А вьюга все продолжает вплетать свои жгучие ленты в резкую косу бьющего в глаза света...
Говор в коридоре становится тихим и почти бессмысленным:
Он:
- Понимаешь?
Она:
- Понимаю.
Он:
- Так надо, Галя.
Она:
- Так надо, Коля.
Он:
- Больше некому, Галя.
Она:
- Больше некому, Коля...
Это как перекликающееся в горах эхо. Я засыпаю под его тихие раскаты, но черт побери! - последнее, что я чувствую, - грусть.
В прежние дни я узнавал свое жилище по присущим ему запахам: прелой листвы, лежалого тряпья, гниющих досок. Сегодня обоняние мне изменяет. Я с несколькими бродягами сгружал одному оборотистому дельцу цемент на станции, и нос мой накрепко склеен бетонной пылью. Работа была адской: по двое взбирались в вагон, выбрасывали ровно по пятнадцать лопат и сразу же соскакивали на воздух. К ночи все валились с ног, зато каждый стал обладателем целого богатства - тридцати рублей. Причем за хозяйский счет наелись до отвала. За полночь все уходят искать вина, а я плетусь домой уставший, как черт, но довольный: такое счастье мне никогда еще не фартило. Танцы давно кончились. Отыскиваю две заветные доски, отодвигаю. В темноте нащупываю свое логово и, будто ударенный током, отдергиваю руку: там кто-то лежит. А этот "кто-то" сонно и пьяно бормочет:
- Ложись, не обижу.
Кровь бросается мне в лицо и начинает яростными молоточками стучать в виски. Я никогда не знал женщины. В детстве ею для меня была та - с косичками, будто из резины, и я носил тот портфель и делился яблоком на перемене. А юность теплилась во мне грустной сказкой о прекрасноликой под тремя вековыми пальмами. Правда, многие бродяжки моего возраста хвалились иногда при мне любовными похождениями и даже рассказывали подробности. Да я и сам не раз видел, как беспризорницы из тех, что постарше, уходили в темноту под берег Риони с ворами, но мне всегда казалось все это вроде бы ненастоящим, нестоящим.

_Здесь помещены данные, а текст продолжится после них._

-- ==== Sys2Proof/Laws/Time.lean ====
section
/-! SUPPORT. What the passing of time can do: it moves the clocks, the rotation timer, the remaining times of the write engine and
the occupancy of the cipher engine, and nothing else. -/

namespace Sys2Proof.Machine

variable (s : State) (n : Nat)

/-! ### Fields that time leaves alone -/

@[simp] theorem State.elapse_power : (s.elapse n).power = s.power := by unfold State.elapse; split <;> rfl
@[simp] theorem State.wait_power : (s.wait n).power = s.power := State.elapse_power ..
@[simp] theorem State.elapse_rst : (s.elapse n).rst = s.rst := by unfold State.elapse; split <;> rfl
@[simp] theorem State.wait_rst : (s.wait n).rst = s.rst := State.elapse_rst ..
@[simp] theorem State.elapse_array : (s.elapse n).array = s.array := by unfold State.elapse; split <;> rfl
@[simp] theorem State.wait_array : (s.wait n).array = s.array := State.elapse_array ..
@[simp] theorem State.elapse_store : (s.elapse n).store = s.store := by unfold State.elapse; split <;> rfl
@[simp] theorem State.wait_store : (s.wait n).store = s.store := State.elapse_store ..
@[simp] theorem State.elapse_lanes : (s.elapse n).lanes = s.lanes := by unfold State.elapse; split <;> rfl
@[simp] theorem State.wait_lanes : (s.wait n).lanes = s.lanes := State.elapse_lanes ..
@[simp] theorem State.elapse_site : (s.elapse n).site = s.site := by unfold State.elapse; split <;> rfl
@[simp] theorem State.wait_site : (s.wait n).site = s.site := State.elapse_site ..
@[simp] theorem State.elapse_cache : (s.elapse n).cache = s.cache := by unfold State.elapse; split <;> rfl
@[simp] theorem State.wait_cache : (s.wait n).cache = s.cache := State.elapse_cache ..
@[simp] theorem State.elapse_counter : (s.elapse n).counter = s.counter := by unfold State.elapse; split <;> rfl
@[simp] theorem State.wait_counter : (s.wait n).counter = s.counter := State.elapse_counter ..
@[simp] theorem State.elapse_protection : (s.elapse n).protection = s.protection := by unfold State.elapse; split <;> rfl
@[simp] theorem State.wait_protection : (s.wait n).protection = s.protection := State.elapse_protection ..
@[simp] theorem State.elapse_siteCode : (s.elapse n).siteCode = s.siteCode := by unfold State.elapse; split <;> rfl
@[simp] theorem State.wait_siteCode : (s.wait n).siteCode = s.siteCode := State.elapse_siteCode ..
@[simp] theorem State.elapse_laneEnable : (s.elapse n).laneEnable = s.laneEnable := by unfold State.elapse; split <;> rfl
@[simp] theorem State.wait_laneEnable : (s.wait n).laneEnable = s.laneEnable := State.elapse_laneEnable ..
@[simp] theorem State.elapse_monitor : (s.elapse n).monitor = s.monitor := by unfold State.elapse; split <;> rfl
@[simp] theorem State.wait_monitor : (s.wait n).monitor = s.monitor := State.elapse_monitor ..
@[simp] theorem State.elapse_sessionLife : (s.elapse n).sessionLife = s.sessionLife := by unfold State.elapse; split <;> rfl
@[simp] theorem State.wait_sessionLife : (s.wait n).sessionLife = s.sessionLife := State.elapse_sessionLife ..
@[simp] theorem State.elapse_notes : (s.elapse n).notes = s.notes := by unfold State.elapse; split <;> rfl
@[simp] theorem State.wait_notes : (s.wait n).notes = s.notes := State.elapse_notes ..
@[simp] theorem State.elapse_draws : (s.elapse n).draws = s.draws := by unfold State.elapse; split <;> rfl
@[simp] theorem State.wait_draws : (s.wait n).draws = s.draws := State.elapse_draws ..
@[simp] theorem State.elapse_pending : (s.elapse n).pending = s.pending := by unfold State.elapse; split <;> rfl
@[simp] theorem State.wait_pending : (s.wait n).pending = s.pending := State.elapse_pending ..

/-! ### What is read through them -/

@[simp] theorem State.slot_elapse (i : SlotIx) : (s.elapse n).slot i = s.slot i := by simp only [State.slot, State.elapse_store]
@[simp] theorem State.slot_wait (i : SlotIx) : (s.wait n).slot i = s.slot i := by simp only [State.slot, State.wait_store]
@[simp] theorem State.nvSlot_elapse (i : SlotIx) : (s.elapse n).nvSlot i = s.nvSlot i := by simp only [State.nvSlot, State.elapse_array]
@[simp] theorem State.nvSlot_wait (i : SlotIx) : (s.wait n).nvSlot i = s.nvSlot i := by simp only [State.nvSlot, State.wait_array]
@[simp] theorem State.lane_elapse (l : LaneIx) : (s.elapse n).lane l = s.lane l := by simp only [State.lane, State.elapse_lanes]
@[simp] theorem State.lane_wait (l : LaneIx) : (s.wait n).lane l = s.lane l := by simp only [State.lane, State.wait_lanes]
@[simp] theorem State.areaOf_elapse (i : SlotIx) : (s.elapse n).areaOf i = s.areaOf i := by simp only [State.areaOf, State.elapse_store]
@[simp] theorem State.areaOf_wait (i : SlotIx) : (s.wait n).areaOf i = s.areaOf i := by simp only [State.areaOf, State.wait_store]
@[simp] theorem State.inRing_elapse (i : SlotIx) : (s.elapse n).inRing i = s.inRing i := by simp only [State.inRing, State.areaOf, State.elapse_store]
@[simp] theorem State.inRing_wait (i : SlotIx) : (s.wait n).inRing i = s.inRing i := by simp only [State.inRing, State.areaOf, State.wait_store]
@[simp] theorem State.port_elapse (p : Port) : (s.elapse n).port p = s.port p := by cases p <;> simp [State.port]
@[simp] theorem State.port_wait (p : Port) : (s.wait n).port p = s.port p := by cases p <;> simp [State.port]
@[simp] theorem State.lockedSlot_elapse (i : SlotIx) : (s.elapse n).lockedSlot i = s.lockedSlot i := by simp only [State.lockedSlot, State.areaOf, State.elapse_store, State.elapse_protection]
@[simp] theorem State.lockedSlot_wait (i : SlotIx) : (s.wait n).lockedSlot i = s.lockedSlot i := by simp only [State.lockedSlot, State.areaOf, State.wait_store, State.wait_protection]
@[simp] theorem State.protectedSlot_elapse (i : SlotIx) : (s.elapse n).protectedSlot i = s.protectedSlot i := by simp only [State.protectedSlot, State.areaOf, State.elapse_store, State.elapse_protection]
@[simp] theorem State.protectedSlot_wait (i : SlotIx) : (s.wait n).protectedSlot i = s.protectedSlot i := by simp only [State.protectedSlot, State.areaOf, State.wait_store, State.wait_protection]

/-! ### The ring, the engines -/

@[simp] theorem Ring.elapse_live (r : Ring) : (r.elapse n).live = r.live := by unfold Ring.elapse; dsimp only; (repeat' split) <;> rfl
@[simp] theorem Ring.elapse_c (r : Ring) : (r.elapse n).c = r.c := by unfold Ring.elapse; dsimp only; (repeat' split) <;> rfl
@[simp] theorem Ring.elapse_h (r : Ring) : (r.elapse n).h = r.h := by unfold Ring.elapse; dsimp only; (repeat' split) <;> rfl
@[simp] theorem Ring.elapse_back (r : Ring) : (r.elapse n).back = r.back := by unfold Ring.elapse; dsimp only; (repeat' split) <;> rfl
@[simp] theorem Ring.elapse_ahead (r : Ring) : (r.elapse n).ahead = r.ahead := by unfold Ring.elapse; dsimp only; (repeat' split) <;> rfl
@[simp] theorem Ring.elapse_period (r : Ring) : (r.elapse n).period = r.period := by unfold Ring.elapse; dsimp only; (repeat' split) <;> rfl
@[simp] theorem Ring.elapse_rotationPending (r : Ring) : (r.elapse n).rotationPending = r.rotationPending := by unfold Ring.elapse; dsimp only; (repeat' split) <;> rfl
@[simp] theorem State.elapse_ring_live : (s.elapse n).ring.live = s.ring.live := by unfold State.elapse; split <;> first | rfl | exact Ring.elapse_live ..
@[simp] theorem State.wait_ring_live : (s.wait n).ring.live = s.ring.live := State.elapse_ring_live ..
@[simp] theorem State.elapse_ring_c : (s.elapse n).ring.c = s.ring.c := by unfold State.elapse; split <;> first | rfl | exact Ring.elapse_c ..
@[simp] theorem State.wait_ring_c : (s.wait n).ring.c = s.ring.c := State.elapse_ring_c ..
@[simp] theorem State.elapse_ring_h : (s.elapse n).ring.h = s.ring.h := by unfold State.elapse; split <;> first | rfl | exact Ring.elapse_h ..
@[simp] theorem State.wait_ring_h : (s.wait n).ring.h = s.ring.h := State.elapse_ring_h ..
@[simp] theorem State.elapse_ring_back : (s.elapse n).ring.back = s.ring.back := by unfold State.elapse; split <;> first | rfl | exact Ring.elapse_back ..
@[simp] theorem State.wait_ring_back : (s.wait n).ring.back = s.ring.back := State.elapse_ring_back ..
@[simp] theorem State.elapse_ring_ahead : (s.elapse n).ring.ahead = s.ring.ahead := by unfold State.elapse; split <;> first | rfl | exact Ring.elapse_ahead ..
@[simp] theorem State.wait_ring_ahead : (s.wait n).ring.ahead = s.ring.ahead := State.elapse_ring_ahead ..
@[simp] theorem State.elapse_ring_period : (s.elapse n).ring.period = s.ring.period := by unfold State.elapse; split <;> first | rfl | exact Ring.elapse_period ..
@[simp] theorem State.wait_ring_period : (s.wait n).ring.period = s.ring.period := State.elapse_ring_period ..
@[simp] theorem State.elapse_ring_rotationPending : (s.elapse n).ring.rotationPending = s.ring.rotationPending := by unfold State.elapse; split <;> first | rfl | exact Ring.elapse_rotationPending ..
@[simp] theorem State.wait_ring_rotationPending : (s.wait n).ring.rotationPending = s.ring.rotationPending := State.elapse_ring_rotationPending ..
@[simp] theorem State.elapse_engine_held : (s.elapse n).engine.held = s.engine.held := by unfold State.elapse; split <;> rfl
@[simp] theorem State.wait_engine_held : (s.wait n).engine.held = s.engine.held := State.elapse_engine_held ..
@[simp] theorem State.elapse_engine_permit : (s.elapse n).engine.permit = s.engine.permit := by unfold State.elapse; split <;> rfl
@[simp] theorem State.wait_engine_permit : (s.wait n).engine.permit = s.engine.permit := State.elapse_engine_permit ..
@[simp] theorem State.elapse_engine_counterRequest : (s.elapse n).engine.counterRequest = s.engine.counterRequest := by unfold State.elapse; split <;> rfl
@[simp] theorem State.wait_engine_counterRequest : (s.wait n).engine.counterRequest = s.engine.counterRequest := State.elapse_engine_counterRequest ..
@[simp] theorem State.elapse_engine_genRequest : (s.elapse n).engine.genRequest = s.engine.genRequest := by unfold State.elapse; split <;> rfl
@[simp] theorem State.wait_engine_genRequest : (s.wait n).engine.genRequest = s.engine.genRequest := State.elapse_engine_genRequest ..
@[simp] theorem State.elapse_engine_retireRetry : (s.elapse n).engine.retireRetry = s.engine.retireRetry := by unfold State.elapse; split <;> rfl
@[simp] theorem State.wait_engine_retireRetry : (s.wait n).engine.retireRetry = s.engine.retireRetry := State.elapse_engine_retireRetry ..
@[simp] theorem State.elapse_engine_lastOutcome : (s.elapse n).engine.lastOutcome = s.engine.lastOutcome := by unfold State.elapse; split <;> rfl
@[simp] theorem State.wait_engine_lastOutcome : (s.wait n).engine.lastOutcome = s.engine.lastOutcome := State.elapse_engine_lastOutcome ..
@[simp] theorem State.elapse_engine_lastResume : (s.elapse n).engine.lastResume = s.engine.lastResume := by unfold State.elapse; split <;> rfl
@[simp] theorem State.wait_engine_lastResume : (s.wait n).engine.lastResume = s.engine.lastResume := State.elapse_engine_lastResume ..
@[simp] theorem State.elapse_engine_faults : (s.elapse n).engine.faults = s.engine.faults := by unfold State.elapse; split <;> rfl
@[simp] theorem State.wait_engine_faults : (s.wait n).engine.faults = s.engine.faults := State.elapse_engine_faults ..

/-- Time keeps which operation is active. -/
@[simp] theorem State.elapse_active_op : (s.elapse n).engine.active.map (·.op) = s.engine.active.map (·.op) := by
  unfold State.elapse
  split <;> first | rfl | (cases h : s.engine.active <;> simp [WriteEngine.elapse, h])

@[simp] theorem State.wait_active_op : (s.wait n).engine.active.map (·.op) = s.engine.active.map (·.op) :=
  State.elapse_active_op ..

/-- Time keeps what the cipher engine holds, but for the occupancy still to run. -/
theorem State.elapse_work : (s.elapse n).cipher.work = s.cipher.work ∨
    (s.elapse n).cipher.work = s.cipher.work.map fun w => { w with left := w.left - n } := by
  unfold State.elapse; split <;> first | exact .inl rfl | exact .inr rfl

@[simp] theorem State.elapse_lastGranted : (s.elapse n).cipher.lastGranted = s.cipher.lastGranted := by
  unfold State.elapse; split <;> rfl

@[simp] theorem State.wait_lastGranted : (s.wait n).cipher.lastGranted = s.cipher.lastGranted :=
  State.elapse_lastGranted ..

end Sys2Proof.Machine
end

Слышится протяжный зевок, на меня тянет винным перегаром:
- Ну, где же ты?
Влажные руки ее шарят по мне в темноте, зовут. Я, задыхаясь, отталкиваюсь, но сила, куда более огромная, чем стыд, захлестывает меня. И вот уже головокружительное тепло врывается ко мне в душу. И слова, почти лишенные смысла, слова страшные, как шорохи ночного леса, слова нежные, точно дрожащая дымка утреннего моря, начинают свое кружение у моего уха. Потом - забытье.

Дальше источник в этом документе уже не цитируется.